To predict where to rent an apartment in NYC by asking the user's budget and needs.
In this project, we will utilize Machine Learning algorithms to help consumers decide where to find their next apartment by predicting their prices. The user can input features such as # of bathrooms, # of bedrooms, price, and size. Then, the algorithm can narrow down their search by outputting which borough they should start looking. With the use of Machine Learning, we can also see how each borough differs from one another in terms of pricing.
Before starting the project, we must know what kind of data that we can use. Tons of data are available online but some of them are not updated. Therefore, scraping recent apartment listings from StreetEasy was the solution. By using BeautifulSoup and Python, I went through all the listings in NYC and gathered these features:
- Number of bedrooms
- Number of bathrooms
- Size in sqft.
- Price
- Borough
rent.csv shows how the dataset looks like.

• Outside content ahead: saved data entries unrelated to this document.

/-- A lane-unit step: `f` for FP32 lanes and `g` for INT32 lanes. -/
def laneStep (s : State) (st : Site) (op : Nat) (f : Nat → Nat → Nat → Nat) (g : Nat → Nat → Nat → Nat × Flags) : State :=
  issueSlot s st op fun i s =>
    let useSc := op == 4
    let r := lanes2 (if i.int then g else fun a b c => (f a b c, .none)) i.a.lo.toNat i.b.lo.toNat i.sc.w.toNat
    result64 i r.1 (i.a.poison || i.b.poison || (useSc && i.sc.poison)) r.2 s

/-- A function of one FP32 lane. -/
def unaryStep (s : State) (st : Site) (op : Nat) (f : Nat → Nat) : State :=
  issueSlot s st op fun i s =>
    let r := lanes2 (fun a _ _ => (f a, .none)) i.a.lo.toNat 0 0
    result64 i r.1 i.a.poison r.2 s

/-! ### Conversion steps (R113) -/

/-- The first element index of a step's stochastic rounding: (8 * a) / w, with a the window offset. -/
def stepElem (i : Issue) (w imm : Nat) : Nat :=
  let d := i.tile.bind (sBindA i.step)
  8 * bOffset d (i.cell / 32) (i.cell % 32) (i.k % 16) i.ctx.pass imm / w

/-- CVT (Table 3.5): the imm field names the element position, so the window offset takes no byte offset from it. DESIGN
CHOICE: bits of an element position beyond bit 63 are dropped, a case that no rule rejects or defines. -/
def cvtOp (i : Issue) (s : State) : State :=
  let word := i.tile.word i.cell
  let dst := i.ctx.reg (sDst i.step)
  let seed := itinSeed s
  match fmtDecode (rFmtOut word) with
  | none => let r := freeVal s; result64 i r.1 i.a.poison .none r.2
  | some o =>
    if isBlock o.code then let r := freeVal s; result64 i r.1 i.a.poison .none r.2
    else
      let w := elemBits o.code
      let p := 2 * (sImm i.step % 32)
      let conv := fun (e : Nat) =>
        let v := bitsOf i.a.lo.toNat (32 * e) 32
        let y := viaFp32 (if i.int then 0x0A else 1) o.code o.ovf (accVal i.int v)
        let r := toScalar o.code (modeFor (convRound o.code o.round) seed s.itn.seqWord (bTag (i.tile.bind (sBindA i.step)))
          (stepElem i w 0 + p + e)) o.ovf y.1
        (r.1, r.2.or y.2)
      let x := conv 0
      let y := conv 1
      let v := setBits (setBits dst.w.toNat (w * p) w x.1) (w * (p + 1)) w y.1
      result64 i (v % 2 ^ 64) (i.a.poison || dst.poison) (x.2.or y.2) s

/-- BENC (Table 3.5): one block from FP32 lanes starting at sa; the first dst register leaves by the step's paths. DESIGN
CHOICE: registers beyond v31 read as zero and are not written, an sa that is no multiple of a block's registers is taken
as it stands, and of a result of several registers the first is what is sent: no rule rejects or defines these. -/
def bencOp (i : Issue) (s : State) : State :=
  let word := i.tile.word i.cell
  match fmtDecode (rFmtOut word) with
  | none => let r := freeVal s; result64 i r.1 false .none r.2
  | some o =>
    if !isBlock o.code then let r := freeVal s; result64 i r.1 false .none r.2
    else
      let n := blockLen o.code
      let regs := (List.range (n / 2)).map fun r => i.ctx.reg (sSa i.step + r)
      let bad := regs.any (·.poison)
      let xs := regs.flatMap fun r => [f32 (r.w.toNat % 2 ^ 32), f32 (r.w.toNat / 2 ^ 32)]
      let w := elemBits o.code
      let tag := bTag (i.tile.bind (sBindA i.step))
      let e := blockEncode o.code o.elem (fun j => modeFor o.round (itinSeed s) s.itn.seqWord tag
        (stepElem i w (sImm i.step) + j)) xs
      let num := (e.2.1.foldl (fun (v : Nat × Nat) q => (v.1 + q * 2 ^ v.2, v.2 + w)) (0, 0)).1
      let total := n * w
      let s1 := modCtx s i.arr i.cell (i.k % 16) fun x =>
        let y := loopN ((total + 63) / 64) x fun r x =>
          let d := sDst i.step + r
          let m := min 64 (total - 64 * r)
          x.set d ⟨BitVec.ofNat 64 (setBits (x.reg d).w.toNat 0 m (num / 2 ^ (64 * r))), bad⟩
        y.set (sSc i.step) ⟨BitVec.ofNat 64 (setBits (y.reg (sSc i.step)).w.toNat 0 8 e.1), bad⟩
      let first := BitVec.ofNat 64 (setBits (i.ctx.reg (sDst i.step)).w.toNat 0 (min 64 total) num)
      sendResult i ⟨first, none, bad⟩ (stepFlags i e.2.2 s1)

/-! ### The commands: arithmetic steps -/

/-- NOP. -/
def execNop (st : Site) (s : State) : Host.Outcome State Fault Refusal := .next (issueSlot s st 0x00 fun _ s => s)
/-- DOT. -/
def execDot (st : Site) (s : State) : Host.Outcome State Fault Refusal :=
  .next (issueSlot s st 0x01 fun i s =>
    let w := i.tile.word i.cell
    let d := i.ctx.reg (sDst i.step)
    let blk := isBlock (bitsOf (rFmtA w) 0 5) || isBlock (bitsOf (rFmtB w) 0 5)
    let r := dotValue (rFmtA w) (rFmtB w) i.a.bits i.b.bits i.sc.w.toNat (d.w.toNat % 2 ^ 32)
    result64 i (setBits d.w.toNat 0 32 r.1) (i.a.poison || i.b.poison || d.poison || (blk && i.sc.poison)) r.2 s)
/-- ADD. -/
def execAdd (st : Site) (s : State) : Host.Outcome State Fault Refusal :=
  .next (laneStep s st 0x02 (fun a b _ => f32Add a b) fun a b _ => intLane (· + ·) a b)
/-- MUL. DESIGN CHOICE: an INT32 product that overflows saturates and sets SAT, as the accumulation of R50 does; no rule
says what an INT32 MUL does there. -/
def execMul (st : Site) (s : State) : Host.Outcome State Fault Refusal :=
  .next (laneStep s st 0x03 (fun a b _ => f32Mul a b) fun a b _ => intLane (· * ·) a b)
/-- FMA: one rounding. -/
def execFma (st : Site) (s : State) : Host.Outcome State Fault Refusal :=
  .next (laneStep s st 0x04 f32Fma fun a b c => satI32 (intDecode 32 a * intDecode 32 b + intDecode 32 c))
/-- MAX (R47). -/
def execMax (st : Site) (s : State) : Host.Outcome State Fault Refusal :=
  .next (laneStep s st 0x05 (fun a b _ => f32Max a b) fun a b _ => intLane max a b)
/-- MIN (R47). -/
def execMin (st : Site) (s : State) : Host.Outcome State Fault Refusal :=
  .next (laneStep s st 0x06 (fun a b _ => f32Min a b) fun a b _ => intLane min a b)
/-- EXP2: the result by R91's bound, the side of the exact value a free choice. -/
def execExp2 (st : Site) (s : State) : Host.Outcome State Fault Refusal :=
  .next (unaryStep s st 0x07 (f32Exp2 fun v => Config.exp2Up (BitVec.ofNat 32 v)))
/-- RSQRT. -/
def execRsqrt (st : Site) (s : State) : Host.Outcome State Fault Refusal :=
  .next (unaryStep s st 0x08 (f32Rsqrt fun v => Config.rsqrtUp (BitVec.ofNat 32 v)))
/-- RECIP. -/
def execRecip (st : Site) (s : State) : Host.Outcome State Fault Refusal :=
  .next (unaryStep s st 0x09 (f32Recip fun v => Config.recipUp (BitVec.ofNat 32 v)))
/-- MOV: the dst pair takes 128 bits of A. -/
def execMov (st : Site) (s : State) : Host.Outcome State Fault Refusal :=
  .next (issueSlot s st 0x0A fun i s => result128 i i.a i.a.poison i.a.poison s)
/-- CVT. -/
def execCvt (st : Site) (s : State) : Host.Outcome State Fault Refusal := .next (issueSlot s st 0x0B cvtOp)
/-- BENC. -/
def execBenc (st : Site) (s : State) : Host.Outcome State Fault Refusal := .next (issueSlot s st 0x0C bencOp)

/-! ### The commands: memory steps -/

/-- The window offset of a step under its bind_a binding (R112). -/
def stepOff (i : Issue) : Nat :=
  bOffset (i.tile.bind (sBindA i.step)) (i.cell / 32) (i.cell % 32) (i.k % 16) i.ctx.pass (sImm i.step)

/-- LD: 16 bytes of scratch into the dst pair, each word with its own poison (R106). -/
def execLd (st : Site) (s : State) : Host.Outcome State Fault Refusal :=
  .next (issueSlot s st 0x10 fun i s =>
    let o := (bBase (i.tile.bind (sBindA i.step)) + stepOff i) / 16 * 16
    let a := arrAt s i.arr
    let x := scratchAt a o
    let y := scratchAt a (o + 8)
    let p := x.poison || i.bad0
    let q := y.poison || i.bad1
    result128 i ⟨x.w, some y.w, p || q⟩ p q (useBank s i.arr i.k (i.cell / 32) (1 + i.cell % 32) o))

/-- Whether a scratch word lies in a pending DRAIN range (R119). -/
def drainPending (a : Arr) (o : Nat) : Bool :=
  a.drains.any fun d => decide (bBase d.desc ≤ o) && decide (o < bBase d.desc + bLen d.desc)

/-- The step of the context that would issue, whatever its sources. -/
def nextStep (s : State) (st : Site) : Option (Arr × Tile × Ctx × Nat) :=
  let a := arrAt s (aryKey st.die st.array)
  match a.active, mget a.ctxs (st.cell * 16 + st.k % 16) with
  | some t, some x => some (a, t, x, rStep (t.word st.cell) x.step)
  | _, _ => none

/-- ST: 8 bytes of register sa to scratch. A store to a range whose DRAIN copy is pending freezes the array in its cycle
until the copy has read the range (R104, R119): the step is performed when it is asked for again. -/
def execSt (st : Site) (s : State) : Host.Outcome State Fault Refusal :=
  let addr := fun (t : Tile) (x : Ctx) (step : Nat) =>
    let d := t.bind (sBindA step)
    (bBase d + bOffset d (st.cell / 32) (st.cell % 32) (st.k % 16) x.pass (sImm step)) / 8 * 8
  match nextStep s st with
  | some (a, t, x, step) =>
    if a.state = .active ∧ atSlot a t x st 0x11 = true ∧ x.state = .run ∧ drainPending a (addr t x step) = true then
      .next (bump (modArr s (aryKey st.die st.array) fun a =>
        { (if a.frozen.contains st.cell then a else a.slotAt st.k st.cell) with
          frozen := if a.frozen.contains st.cell then a.frozen else a.frozen ++ [st.cell] })
        (Reg.ARY_STALL st.die st.array) 32 32 1)
    else
      .next (issueSlot s st 0x11 fun i s =>
        let v := i.ctx.reg (sSa i.step)
        modArr (useBank s i.arr i.k (i.cell / 32) (1 + i.cell % 32) (addr i.tile i.ctx i.step)) i.arr fun a =>
          { (setScratch a (addr i.tile i.ctx i.step) v) with wrotePoison := a.wrotePoison || v.poison })
  | none => .next s

/-- The DPA of a step's screed access: the low three bits of the window offset are ignored (R112). -/
def stepDpa (i : Issue) : Nat := bDpa (i.tile.bind (sBindA i.step)) + stepOff i / 8 * 8

/-- What tells a context's accesses apart among those of its array. -/
def ctxTag (i : Issue) : Nat := i.cell * 16 + i.k % 16

/-- A read of 8 bytes by a context under a hint, whose value the context awaits: by the skim path (R161), behind a write
hold that keeps it back (R141, R272), or at its home slice. -/
def contextRead (s : State) (i : Issue) (hint : Hint) (dpa : Nat) : State :=
  let who := Waiter.ctx i.arr i.cell (i.k % 16)
  if isNarrow s hint dpa 8 then narrowAccess s i.arr (ctxTag i) none false hint dpa 0 false who
  else if sliceFault s (homeSlice s dpa) = false ∧ waitsHeld s i.arr (ctxTag i) false false dpa = true then
    joinHeld s ⟨i.arr, ctxTag i, 1, false, hint, dpa, 8, [], false, who⟩
  else
    let r := readMem s 1 hint dpa 8
    deliver r.2 who i.arr dpa r.1

/-- A posted write of 8 bytes by a context under a hint. -/
def contextWrite (s : State) (i : Issue) (hint : Hint) (dpa : Nat) (v : PWord) : State :=
  if isNarrow s hint dpa 8 then narrowAccess s i.arr (ctxTag i) none true hint dpa v.w v.poison .none
  else if dpa % 8 = 0 then lineWriteBy s 1 i.arr (ctxTag i) hint dpa (leBytes 8 v.w.toNat) v.poison
  else writeMem s 1 i.arr hint dpa ((leBytes 8 v.w.toNat).map fun b => ⟨b, v.poison⟩)

/-- SLD: 8 bytes of screed for dst; the context waits for their return (R95). -/
def execSld (st : Site) (s : State) : Host.Outcome State Fault Refusal :=
  .next (issueSlot s st 0x12 fun i s =>
    contextRead (modCtx s i.arr i.cell (i.k % 16) fun x => { x with state := .wait, await := some (.queued i.step) })
      i (bHint (i.tile.bind (sBindA i.step))) (stepDpa i))

/-- SST: 8 bytes of register sa to the screed, posted. -/
def execSst (st : Site) (s : State) : Host.Outcome State Fault Refusal :=
  .next (issueSlot s st 0x13 fun i s =>
    let v := i.ctx.reg (sSa i.step)
    modArr (contextWrite s i (bHint (i.tile.bind (sBindA i.step))) (stepDpa i) v) i.arr fun a =>
      { a with wrotePoison := a.wrotePoison || v.poison })

/-- SATOM: an atomic at the home slice; the context waits for the old value. A full queue asserts back-pressure,
and the step is not performed in this slot (R156). -/
def execSatom (st : Site) (s : State) : Host.Outcome State Fault Refusal :=
  .next (issueSlot s st 0x14 fun i s' =>
    let d := i.tile.bind (sBindA i.step)
    let dpa := stepDpa i
    let x := i.ctx.reg (sSa i.step)
    let y := i.ctx.reg (sSa i.step + 1)
    let q : AtomReq := { slice := homeSlice s' dpa, issuer := i.arr, slot := none, aop := sAop i.step, dpa := dpa,
                         x := x.w, y := y.w, keep := bHint d == .keep,
                         poison := x.poison || (sAop i.step == 0x10 && y.poison), who := .ctx i.arr i.cell (i.k % 16) }
    match enqueueAtomic s' q with
    | some s2 => modCtx s2 i.arr i.cell (i.k % 16) fun x => { x with state := .wait, await := some (.queued i.step) }
    | none => bumpSlice s Reg.SCD_BP q.slice 1)

/-- FENCE: an acquire takes one slot; a release or full fence holds the context in WAIT (R275). -/
def execFence (st : Site) (s : State) : Host.Outcome State Fault Refusal :=
  .next (issueSlot s st 0x18 fun i s =>
    if sFkind i.step = 0 then s
    else modCtx s i.arr i.cell (i.k % 16) fun x => { x with state := .wait, await := some (.fence (sFscope i.step) s.itn.schedOut) })

/-- A waiting context leaves WAIT: RUN, or DONE where its last pass has been issued. -/
def Ctx.wake (x : Ctx) (w : BitVec 512) : Ctx :=
  { x with await := none, state := if rTrip w ≤ x.pass then .done else .run }

/-- SCREED_RETURN: the value of an SLD or SATOM arrives, is written to dst, leaves by the paths that its step names in
the cycle after, and its context leaves WAIT. -/
def execScreedReturn (die array cell c : Nat) (s : State) : Host.Outcome State Fault Refusal :=
  let arr := aryKey die array
  let a := arrAt s arr
  match a.active, mget a.ctxs (cell * 16 + c) with
  | some t, some x =>
    match x.state, x.await with
    | .wait, some (.load step v) =>
      .next (sendFrom arr cell step (a.k + 1) ⟨v.w, none, v.poison⟩
        (modCtx s arr cell c fun x => (x.set (sDst step) v).wake (t.word cell)))
    | _, _ => .next s
  | _, _ => .next s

- By observing the data I gathered, the algorithm might favor other boroughs since they have more listings, therefore I limited each to have 100 entries each. rent_bak.csv shows the raw data gathered.
- There was not enough listings in Staten Island so I removed the borough.
By showing the accuracy of each algorithm, we can have an idea on how well they can predict the fed data. Each algorithm will have 70% train data and 30% test data. I will be using these:
- Linear Regression
- Logistic Regression
- SVM
- Decision Tree with AdaBoost
- Random Forests
Project.ipynb shows the code and exact results. There are also figures that are helpful in visualizing the data.
- As expected, Linear Regression performed poorly since most of our data are not really correlated with each other.
- It is interesting to see that SVR performed better (22%) than others (6%)
- The accuracy that we got is very low. Therefore, we cannot use Linear Regression (22% highest accuracy).
- I expected Logistic Regression to have better results than linear regression since our dataset is categorical in nature. (Bronx, Brooklyn, Manhattan, Queens)
- Without scaling, the algorithm actually gives correct prediction 67% of the time. Although it is recommended to use StandardScaler() for Logistic Regression.
- For SVM, I used three kernels: linear (80%), RBF (79%), and Sigmoid (20%)
- I expected SVM to also do well since we can use the correct kernel and adjust the parameters (gamma) to get better results.
- AdaBoosting had a score of 74% which is better than I expected. The algorithm does not learn the data completely (25% error)
- Without AdaBoosting, Decision Trees performed 73%
- The way Random Forests work is very similar to decision trees. However, I expected it to be a little better since DT tend to over fit. Random forests prevents overfitting by combining series of subsets with DT.
- However, we adjusted our data beforehand and it’s not overfitting. Therefore it showed similar score of 74%
- In addition to ML, I learned a lot of things about Data Science and importance of having the right data. Without the right data, our Machine Learning algorithms will yield bad results or worse, it won’t even be applied. I understand now what my mentor from an internship told me: “Data is hard to find. We would pay a good amount of money to get useful data.”
- I also learned that applying Scikit Learn basic Machine Learning algorithms is not tedious after optimizing your data.